*DATA SHOWN*
/-- A count that another field shows is still shown. -/
theorem OnlyField.keeps {f g : Fld} {s t : State} {i : Nat} {count : State → Nat} (h : OnlyField f s t) (hg : g ≠ f)
    (hc : ∀ r, count { s with regs := r } = count s) (hs : s.shows g i (count s)) : t.shows g i (count t) := by
  unfold State.shows at *
  rw [h.read_eq hc, h.2 g i hg, hs]

theorem showCount_onlyField (s : State) (f : Fld) (i n : Nat) : OnlyField f s (s.showCount f i n) := by
  unfold State.showCount
  split
  · exact .refl f s
  · exact ⟨⟨_, rfl⟩, fun g j hg => rd_wr_ne s n hg⟩

theorem showCount_shows (s : State) (f : Fld) (i n : Nat) : (s.showCount f i n).shows f i n := by
  unfold State.showCount
  split
  next h => exact h
  next => exact rd_wr_same s f i n

theorem showCount_rd_other (s : State) (f : Fld) {i j : Nat} (n : Nat) (hi : i < 65536) (hj : j < 65536) (hne : j ≠ i) :
    (s.showCount f i n).rd f j = s.rd f j := by
  unfold State.showCount
  split
  · rfl
  · exact rd_wr_other s n hi hj (fun h => hne h.2)

theorem each_succ (s : State) (n : Nat) (f : Nat → State → State) : s.each (n + 1) f = f n (s.each n f) := by
  simp [State.each, List.range_succ]

/-- The first `n` elements of a field, each shown with its count. -/
theorem each_showCount {f : Fld} {count : State → Nat → Nat} (hc : ∀ t r, count { t with regs := r } = count t)
    (s : State) {n : Nat} (hn : n ≤ 65536) {t : State} (ht : s.each n (fun i u => u.showCount f i (count u i)) = t) :
    OnlyField f s t ∧ ∀ i < n, t.shows f i (count t i) := by
  induction n generalizing t with
  | zero =>
    subst ht
    exact ⟨.refl f s, fun i hi => absurd hi (Nat.not_lt_zero i)⟩
  | succ n ih =>
    rw [each_succ] at ht
    obtain ⟨only, shown⟩ := ih (by omega) rfl
    generalize s.each n (fun i u => u.showCount f i (count u i)) = u at only shown ht
    have step : OnlyField f u t := ht ▸ showCount_onlyField u f n _
    have hcount : count t = count u := step.read_eq (hc u)
    refine ⟨only.trans step, fun i hi => ?_⟩
    rw [hcount, ← ht]
    rcases Nat.lt_succ_iff_lt_or_eq.1 hi with hlt | rfl
    · exact (showCount_rd_other u f _ (by omega) (by omega) (Nat.ne_of_lt hlt)).trans (shown i hlt)
    · exact showCount_shows u f i _

/-! ## Showing them all -/

theorem showCount_step {f : Fld} {count : State → Nat} (hc : ∀ t r, count { t with regs := r } = count t) (s : State)
    {i : Nat} {t : State} (ht : s.showCount f i (count s) = t) : OnlyField f s t ∧ t.shows f i (count t) := by
  have only : OnlyField f s t := ht ▸ showCount_onlyField s f i _
  refine ⟨only, ?_⟩
  rw [only.read_eq (hc s), ← ht]
  exact showCount_shows s f i _

theorem showStatus_statusShown (s : State) : s.showStatus.StatusShown := by
  unfold State.showStatus
  dsimp only
  generalize h1 : s.showCount .ringStat_held 0 s.heldCount = s1
  generalize h2 : s1.showCount .vtSessions_open 0 s1.openSessions = s2
  generalize h3 : s2.each 16 (fun r s => s.showCount .shtRrState_inFlight r (s.ringInFlight r)) = s3
  generalize h4 : s3.each 16 (fun r s => s.showCount .shtRrState_waiting r (s.ringWaiting r)) = s4
  generalize h5 : s4.each 16 (fun p s => s.showCount .stcPipeState_ksSlots p (s.filledSlots p)) = s5
  obtain ⟨_, held⟩ := showCount_step (count := State.heldCount) (fun _ _ => rfl) s h1
  obtain ⟨o2, opened⟩ := showCount_step (count := State.openSessions) (fun _ _ => rfl) s1 h2
  obtain ⟨o3, flight⟩ := each_showCount (count := State.ringInFlight) (fun _ _ => rfl) s2 (by decide) h3
  obtain ⟨o4, waiting⟩ := each_showCount (count := State.ringWaiting) (fun _ _ => rfl) s3 (by decide) h4
  obtain ⟨o5, slots⟩ := each_showCount (count := State.filledSlots) (fun _ _ => rfl) s4 (by decide) h5
  refine ⟨?_, ?_, fun r hr => ?_, fun r hr => ?_, slots⟩
  · exact o5.keeps nofun (fun _ => rfl) <| o4.keeps nofun (fun _ => rfl) <| o3.keeps nofun (fun _ => rfl) <|
      o2.keeps nofun (fun _ => rfl) held
  · exact o5.keeps nofun (fun _ => rfl) <| o4.keeps nofun (fun _ => rfl) <| o3.keeps nofun (fun _ => rfl) opened
  · exact o5.keeps (count := (State.ringInFlight · r)) nofun (fun _ => rfl) <|
      o4.keeps (count := (State.ringInFlight · r)) nofun (fun _ => rfl) (flight r hr)
  · exact o5.keeps (count := (State.ringWaiting · r)) nofun (fun _ => rfl) (waiting r hr)

theorem settle_statusShown (s : State) : s.settle.StatusShown := by
  unfold State.settle
  exact showStatus_statusShown _

/-! ## Every command ends settled -/

/-- An outcome that is a next state leaves the status fields shown. -/
def Shown (o : Host.Outcome State Fault Refusal) : Prop := ∀ t, o = .next t → t.StatusShown

theorem Shown.next_settle (s : State) : Shown (.next s.settle) := by
  intro t ht
  rw [← Host.Outcome.next.inj ht]
  exact settle_statusShown s

theorem Shown.settled (o : Host.Outcome State Fault Refusal) : Shown (settled o) := by
  cases o
  case next s => exact .next_settle s
  case fault | refused => exact fun _ ht => nomatch ht

/-- Every command is followed by what the block does by itself: those whose action always answers a state answer it
settled, the others settle what their action answers. -/
theorem exec_shown (c : Instr) (s : State) : Shown (exec c s) := by
  cases c
  case stream | streamCmd | sign | verify | ecdh | rsaEncrypt | rsaDecrypt | kemEncaps | kemDecaps | pubkeyExport |
      mac | macVerify | passwordVerify | passwordHash | passwordDerive | create | importKey | exportWrapped | derive |
      rotate | destroy | query | rewrapStart | rewrapStatus | backupSeal | backupRestore | openSession | update |
      final | close | migrate | load | invoke | unload | join | leave | shardConfig | memberQuery | takeover | nop |
      errorRingSetup | profileChange | retire | restore | selfTest | ringRestart | ringClass | vectorRetarget |
      tenantLimits | keepalive | membership | shardWrite | shardReply | forward | claim | claimReply | reload |
      handoff | handoffReply | ack | keepaliveTimer | peerLostTimeout | retransmitTimer | ackTimer | joinTimeout |
      claimRetryTimer | powerOnReset | sysRstNAssert | hotReset | msixUnmask | migrateTimeout | storePerform | boltCycle |
      fwWrite | fwActivate | fwCommit | fwRevert | meshKeyInstall | lcRetire | aerError =>
    exact .next_settle _
  all_goals exact .settled _

/-- Settles O4: a command ends settled, and a nanosecond changes nothing that is counted or shown. -/
theorem statusShownInvariant : Obligations.StatusShownInvariant := by
  intro s t hs ht
  cases hq : s.pending with
  | nil =>
    rw [step_of_pending_nil hq] at ht
    cases ht
    exact hs
  | cons c rest =>
    rw [step_of_pending_cons hq] at ht
    exact exec_shown c _ t ht

end Sys2Proof.Machine
end

section
/-! PROOF. Layouts in little-endian bytes (R8): the status page (R82) and the error record (R85, R440). -/

namespace Sys2Proof.Machine

open Sys2Proof

/-! ## Fields of a byte list -/

@[simp] theorem length_leBytes (n v : Nat) : (leBytes n v).length = n := by
  induction n generalizing v with
  | zero => rfl
  | succ n ih => simp [leBytes, ih]

theorem ofLe_leBytes (n v : Nat) : ofLe (leBytes n v) = v % 2 ^ (8 * n) := by
  induction n generalizing v with
  | zero => simp [leBytes, ofLe, Nat.mod_one]
  | succ n ih =>
    have hsplit : v % (256 * 2 ^ (8 * n)) = v % 256 + 256 * (v / 256 % 2 ^ (8 * n)) := Nat.mod_mul
    have hpow : 2 ^ (8 * (n + 1)) = 256 * 2 ^ (8 * n) := by rw [Nat.mul_succ, Nat.pow_add, Nat.mul_comm]
    simp [leBytes, ofLe, ih, hpow, hsplit]

/-- The whole of a list spelt by `leBytes`. -/
theorem leAt_leBytes (n v : Nat) : leAt (leBytes n v) 0 n = v % 2 ^ (8 * n) := by
  rw [← ofLe_leBytes]
  simp [leAt, sub, List.take_of_length_le]

theorem leAt_append_left {a b : List Byte} {off n : Nat} (h : off + n ≤ a.length) :
    leAt (a ++ b) off n = leAt a off n := by
  have hfits : n ≤ (a.drop off).length := by rw [List.length_drop]; omega
  unfold leAt sub
  rw [List.drop_append_of_le_length (by omega), List.take_append_of_le_length hfits]

theorem leAt_append_right {a b : List Byte} {off n : Nat} (h : a.length ≤ off) :
    leAt (a ++ b) off n = leAt b (off - a.length) n := by
  simp [leAt, sub, List.drop_append, List.drop_eq_nil_of_le h]

theorem leAt_cons_one (b : Byte) (bs : List Byte) : leAt (b :: bs) 0 1 = b.toNat := by simp [leAt, sub, ofLe]

@[simp] theorem length_zeroBytes (n : Nat) : (zeroBytes n).length = n := List.length_replicate

theorem leAt_zeroBytes (n : Nat) : leAt (zeroBytes n) 0 n = 0 := by
  have hzero : ofLe (zeroBytes n) = 0 := by
    induction n with
    | zero => rfl
    | succ n ih => simpa [zeroBytes, List.replicate_succ, ofLe] using ih
  simp [leAt, sub, List.take_of_length_le, hzero]

theorem length_flatten_leBytes (w n : Nat) (f : Nat → Nat) :
    ((List.range n).map (fun i => leBytes w (f i))).flatten.length = w * n := by
  simp [List.length_flatten, Function.comp_def, Nat.mul_comm]

/-- A table of numbers of one size. -/
theorem leAt_flatten_leBytes (w : Nat) {n i : Nat} (f : Nat → Nat) (hi : i < n) :
    leAt ((List.range n).map (fun i => leBytes w (f i))).flatten (w * i) w = f i % 2 ^ (8 * w) := by
  induction n with
  | zero => exact absurd hi (Nat.not_lt_zero i)
  | succ n ih =>
    rw [List.range_succ, List.map_append, List.flatten_append]
    have hlen := length_flatten_leBytes w n f
    rcases Nat.lt_succ_iff_lt_or_eq.1 hi with hlt | rfl
    · have hfits : w * i + w ≤ w * n := by rw [← Nat.mul_succ]; exact Nat.mul_le_mul_left w hlt
      rw [leAt_append_left (by omega), ih hlt]
    · rw [leAt_append_right (by omega), hlen, Nat.sub_self]
      simpa using leAt_leBytes w (f i)

/-! ## The status page -/

/-- The health bits (R82) in the order of their numbers. -/
def State.healthBits (s : State) : Fin 8 → Bool :=
  ![!s.fit.retired.isEmpty, s.rd .fitStatus_thermalStep != 0, s.err.overflow && s.err.ring.isSome, s.err.ring.isNone,
    s.anyRetired 0x0300 0x031F, s.meshDegraded, s.anyRetired 0x0000 0x003F || s.anyRetired 0x0100 0x010F,
    s.flag .ringCtrl_sequence]

theorem b2n_eq_toNat (b : Bool) : b2n b = b.toNat := by cases b <;> rfl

*REQUIRED ACTION*
From the entries above, write out only the lines starting at the line that holds "generalize h3 : s2.each" and ending at the line that holds "generalize h5 : s4.each", keeping both and matching them exactly.

*RESPONSE AREA*
  generalize h3 : s2.each 16 (fun r s => s.showCount .shtRrState_inFlight r (s.ringInFlight r)) = s3
  generalize h4 : s3.each 16 (fun r s => s.showCount .shtRrState_waiting r (s.ringWaiting r)) = s4
  generalize h5 : s4.each 16 (fun p s => s.showCount .stcPipeState_ksSlots p (s.filledSlots p)) = s5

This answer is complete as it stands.